The ghosts of Thomas Babington Macaulay, Winston Churchill and Enoch Powell will rejoice. Their world view now has a 21st century flag bearer. Gabor Steingart’s The War for Wealth: The True Story of Globalization, or Why the Flat World Is Broken is a shrill and often illogically argued critique of globalisation. His pet peeve: the rise of China, India and other Asian countries is resulting in the loss of western dominance in world affairs.

The book makes the preposterous claim that the rise of Asia after 500 years of European and American dominance is dangerous for world peace. Why? Because it apparently endangers “western values” like democracy, liberty and individual freedom.

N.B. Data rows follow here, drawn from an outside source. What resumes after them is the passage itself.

-- ==== Sys2Proof/Machine/Logic.lean ====
section
/-! DEFINITION. The logic, shift and rotate instructions (spec/42_logic_shift.md R371 to R384). -/

namespace Sys2Proof.Machine

/-! ## Logic -/

/-- A bitwise operation with `LogicFlags` (R370). -/
def logicOp (op : (w : Nat) → BitVec w → BitVec w → BitVec w) : BinOp := fun w d v s =>
  (op w d v, logicFlags (op w d v) s)

def andBits (w : Nat) (a b : BitVec w) : BitVec w := a &&& b
def orBits (w : Nat) (a b : BitVec w) : BitVec w := a ||| b
def xorBits (w : Nat) (a b : BitVec w) : BitVec w := a ^^^ b

/-- R371. -/
def execAnd (f : AluForm) (s : State) : Answer := .next (aluStore (logicOp andBits) f s)
/-- R372. -/
def execOr (f : AluForm) (s : State) : Answer := .next (aluStore (logicOp orBits) f s)
/-- R373. -/
def execXor (f : AluForm) (s : State) : Answer := .next (aluStore (logicOp xorBits) f s)

/-- R374: no operand is written. -/
def execTest (f : TestForm) (s : State) : Answer :=
  .next <|
    match f with
    | .ebGb rm g => let (v, s) := readRM8 rm s; logicFlags (v &&& reg8 g s) s
    | .ewGw rm g => let (v, s) := readRM16 rm s; logicFlags (v &&& reg16 g s) s
    | .alIb i => logicFlags (reg8 .al s &&& i) s
    | .axIw i => logicFlags (reg16 .ax s &&& i) s
    | .ebIb rm i => let (v, s) := readRM8 rm s; logicFlags (v &&& i) s
    | .ewIw rm i => let (v, s) := readRM16 rm s; logicFlags (v &&& i) s

/-- R375. -/
def execNot (e : EOp) (s : State) : Answer := .next (unaryStore (fun _ d s => (~~~d, s)) e s)

/-! ## Shifts and rotates -/

/-- The effective count (R376). -/
def shiftCount (c : ShiftCount) (s : State) : Nat :=
  let raw : Byte :=
    match c with
    | .imm i => i
    | .one => 1#8
    | .cl => reg8 .cl s
  (raw &&& s.params.shiftCountMask).toNat

/-- The operand and CF after one bit step of each operation (R378 to R384). -/
structure Shifter where
  /-- One step, from the operand and CF. -/
  step : (w : Nat) → BitVec w → Bool → BitVec w × Bool
  /-- OF when the count is 1, from the operand before, the operand after and CF. -/
  overflow : (w : Nat) → BitVec w → BitVec w → Bool → Bool
  /-- Whether SZP and AF are written too (R377): the shifts, not the rotates. -/
  isShift : Bool

/-- `n` steps (R377). -/
def shiftSteps {w : Nat} (sh : Shifter) : Nat → BitVec w → Bool → BitVec w × Bool
  | 0, x, c => (x, c)
  | n + 1, x, c =>
    let (x, c) := sh.step w x c
    shiftSteps sh n x c

/-- R377 on an operand x with a count of at least 1: the result, and the flags. -/
def shiftOp (sh : Shifter) (n : Nat) : UnOp := fun w x s =>
  let (r, c) := shiftSteps sh n x (flag .cf s)
  let s := setFlag .cf c s
  let s := if n = 1 then setFlag .of (sh.overflow w x r c) s else undefine [.of] s
  (r, if sh.isShift then undefine [.af] (szpFlags r s) else s)

/-- R377: with a count of 0 the operand is read and nothing is written. -/
def shift (sh : Shifter) (e : EOp) (c : ShiftCount) (s : State) : State :=
  let n := shiftCount c s
  if n = 0 then
    match e with
    | .b rm => (readRM8 rm s).2
    | .w rm => (readRM16 rm s).2
  else unaryStore (shiftOp sh n) e s

/-- The bit at the top of a w-bit value, as a value. -/
def topBit (w : Nat) (b : Bool) : BitVec w := if b then BitVec.ofNat w (2 ^ (w - 1)) else 0

/-- OF of the left shifts and rotates, and of the right rotates. -/
def leftOverflow (w : Nat) (_ r : BitVec w) (c : Bool) : Bool := r.msb ^^ c
def rightRotateOverflow (w : Nat) (_ r : BitVec w) (_ : Bool) : Bool := r.msb ^^ r.getLsbD (w - 2)

def rolShifter : Shifter where
  step w x _ := ((x <<< 1) ||| BitVec.ofNat w x.msb.toNat, x.msb)
  overflow := leftOverflow
  isShift := false

def rorShifter : Shifter where
  step w x _ := ((x >>> 1) ||| topBit w (x.getLsbD 0), x.getLsbD 0)
  overflow := rightRotateOverflow
  isShift := false

def rclShifter : Shifter where
  step w x c := ((x <<< 1) ||| BitVec.ofNat w c.toNat, x.msb)
  overflow := leftOverflow
  isShift := false

def rcrShifter : Shifter where
  step w x c := ((x >>> 1) ||| topBit w c, x.getLsbD 0)
  overflow := rightRotateOverflow
  isShift := false

def shlShifter : Shifter where
  step _ x _ := (x <<< 1, x.msb)
  overflow := leftOverflow
  isShift := true

def shrShifter : Shifter where
  step _ x _ := (x >>> 1, x.getLsbD 0)
  overflow _ x _ _ := x.msb
  isShift := true

def sarShifter : Shifter where
  step w x _ := ((x >>> 1) ||| topBit w x.msb, x.getLsbD 0)
  overflow _ _ _ _ := false
  isShift := true

/-- R378. -/
def execRol (e : EOp) (c : ShiftCount) (s : State) : Answer := .next (shift rolShifter e c s)
/-- R379. -/
def execRor (e : EOp) (c : ShiftCount) (s : State) : Answer := .next (shift rorShifter e c s)
/-- R380. -/
def execRcl (e : EOp) (c : ShiftCount) (s : State) : Answer := .next (shift rclShifter e c s)
/-- R381. -/
def execRcr (e : EOp) (c : ShiftCount) (s : State) : Answer := .next (shift rcrShifter e c s)
/-- R382. -/
def execShl (e : EOp) (c : ShiftCount) (s : State) : Answer := .next (shift shlShifter e c s)
/-- R383. -/
def execShr (e : EOp) (c : ShiftCount) (s : State) : Answer := .next (shift shrShifter e c s)
/-- R384. -/
def execSar (e : EOp) (c : ShiftCount) (s : State) : Answer := .next (shift sarShifter e c s)

end Sys2Proof.Machine
end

But what is most disturbing are the endorsements it has received from influential people like Henry A. Kissinger, Strobe Talbot and others. But despite its many failings, readers should read this book for the limited purpose of seeing that it is not only the Leftists and other denizens of the Jurassic world who oppose globalisation; they have kindred souls on the other side of the ideological divide as well. Logic suggests that if both extremes oppose globalisation, then it must be good for the majority in the middle.